[Saved entries]

::::::::

-- ==== Sys2Proof/WellFormed.lean ====
section
/-! DEFINITION. Which instructions their word or frame can spell: "The word can spell a request only when its
operands fit these fields" (R84), and a DAC frame holds an address and data that fit its fields (R80), the
broadcast address for the ALL rows and the fixed reset word for COM_SW_RESET (the masks of the opcode table). -/

namespace Sys2Proof

/-- The operands of a DAC frame fit its fields (R80). -/
def frameOperandsFit (P : Profile) (a d : Nat) : Bool := decide (a < 2 ^ P.addrW) && decide (d < 2 ^ P.dataW)

/-- The operands of a broadcast frame: the fixed address and data that fit (R111, R130, R131). -/
def broadcastOperandsFit (P : Profile) (a d : Nat) : Bool :=
  decide (a = P.broadcastAddr) && decide (d < 2 ^ P.dataW)

/-- A value code fits the word's a2 field (R84). -/
def a2Fits (v : Nat) : Bool := decide (v < 2 ^ 32)

/-- The word or frame of the instruction can spell it under profile `P` (R80, R84, R86). -/
def WellFormed (P : Profile) : Instr → Bool
  | .comNop a d          => frameOperandsFit P a d
  | .comWrite a d        => frameOperandsFit P a d
  | .comUpdate a d       => frameOperandsFit P a d
  | .comWriteUpdate a d  => frameOperandsFit P a d
  | .comPowerDown a d    => frameOperandsFit P a d
  | .comLdacMask a d     => frameOperandsFit P a d
  | .comSwReset a d      => decide (a = 0) && decide (d = P.resetData)
  | .comGain a d         => frameOperandsFit P a d
  | .comDcen a d         => frameOperandsFit P a d
  | .comReadback a d     => frameOperandsFit P a d
  | .comUpdateAllCh a d  => broadcastOperandsFit P a d
  | .comUpdateAllDac a d => broadcastOperandsFit P a d
  | .encode _ a d        => decide (a < 2 ^ 16) && a2Fits d
  | .render              => true
  | .start _             => true
  | .stop                => true
  | .read                => true
  | .setConvMode v       => a2Fits v
  | .setDataRate _ _ i   => a2Fits i
  | .setFilter v         => a2Fits v
  | .setErrCheck v       => a2Fits v
  | .setPower v          => a2Fits v
  | .setIdacMag v        => a2Fits v
  | .setIdacMux v        => a2Fits v
  | .setRefSrc v         => a2Fits v
  | .setDiff v           => a2Fits v
  | .setRtd v            => a2Fits v
  | .setPga v            => a2Fits v
  | .setAdcCh v          => a2Fits v
  | .sampleReady b c k   => decide (b < 2 ^ 8) && (c.all fun x => decide (x < 2 ^ 8)) && a2Fits k
  | .timeout             => true

end Sys2Proof
end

::::::::

■ What you have to do ■
Copy every record exactly, leaving each line intact.

■ Response for this exercise ■
-- ==== Sys2Proof/WellFormed.lean ====
section
/-! DEFINITION. Which instructions their word or frame can spell: "The word can spell a request only when its
operands fit these fields" (R84), and a DAC frame holds an address and data that fit its fields (R80), the
broadcast address for the ALL rows and the fixed reset word for COM_SW_RESET (the masks of the opcode table). -/

namespace Sys2Proof

/-- The operands of a DAC frame fit its fields (R80). -/
def frameOperandsFit (P : Profile) (a d : Nat) : Bool := decide (a < 2 ^ P.addrW) && decide (d < 2 ^ P.dataW)

/-- The operands of a broadcast frame: the fixed address and data that fit (R111, R130, R131). -/
def broadcastOperandsFit (P : Profile) (a d : Nat) : Bool :=
  decide (a = P.broadcastAddr) && decide (d < 2 ^ P.dataW)

/-- A value code fits the word's a2 field (R84). -/
def a2Fits (v : Nat) : Bool := decide (v < 2 ^ 32)

/-- The word or frame of the instruction can spell it under profile `P` (R80, R84, R86). -/
def WellFormed (P : Profile) : Instr → Bool
  | .comNop a d          => frameOperandsFit P a d
  | .comWrite a d        => frameOperandsFit P a d
  | .comUpdate a d       => frameOperandsFit P a d
  | .comWriteUpdate a d  => frameOperandsFit P a d
  | .comPowerDown a d    => frameOperandsFit P a d
  | .comLdacMask a d     => frameOperandsFit P a d
  | .comSwReset a d      => decide (a = 0) && decide (d = P.resetData)
  | .comGain a d         => frameOperandsFit P a d
  | .comDcen a d         => frameOperandsFit P a d
  | .comReadback a d     => frameOperandsFit P a d
  | .comUpdateAllCh a d  => broadcastOperandsFit P a d
  | .comUpdateAllDac a d => broadcastOperandsFit P a d
  | .encode _ a d        => decide (a < 2 ^ 16) && a2Fits d
  | .render              => true
  | .start _             => true
  | .stop                => true
  | .read                => true
  | .setConvMode v       => a2Fits v
  | .setDataRate _ _ i   => a2Fits i
  | .setFilter v         => a2Fits v
  | .setErrCheck v       => a2Fits v
  | .setPower v          => a2Fits v
  | .setIdacMag v        => a2Fits v
  | .setIdacMux v        => a2Fits v
  | .setRefSrc v         => a2Fits v
  | .setDiff v           => a2Fits v
  | .setRtd v            => a2Fits v
  | .setPga v            => a2Fits v
  | .setAdcCh v          => a2Fits v
  | .sampleReady b c k   => decide (b < 2 ^ 8) && (c.all fun x => decide (x < 2 ^ 8)) && a2Fits k
  | .timeout             => true

end Sys2Proof
end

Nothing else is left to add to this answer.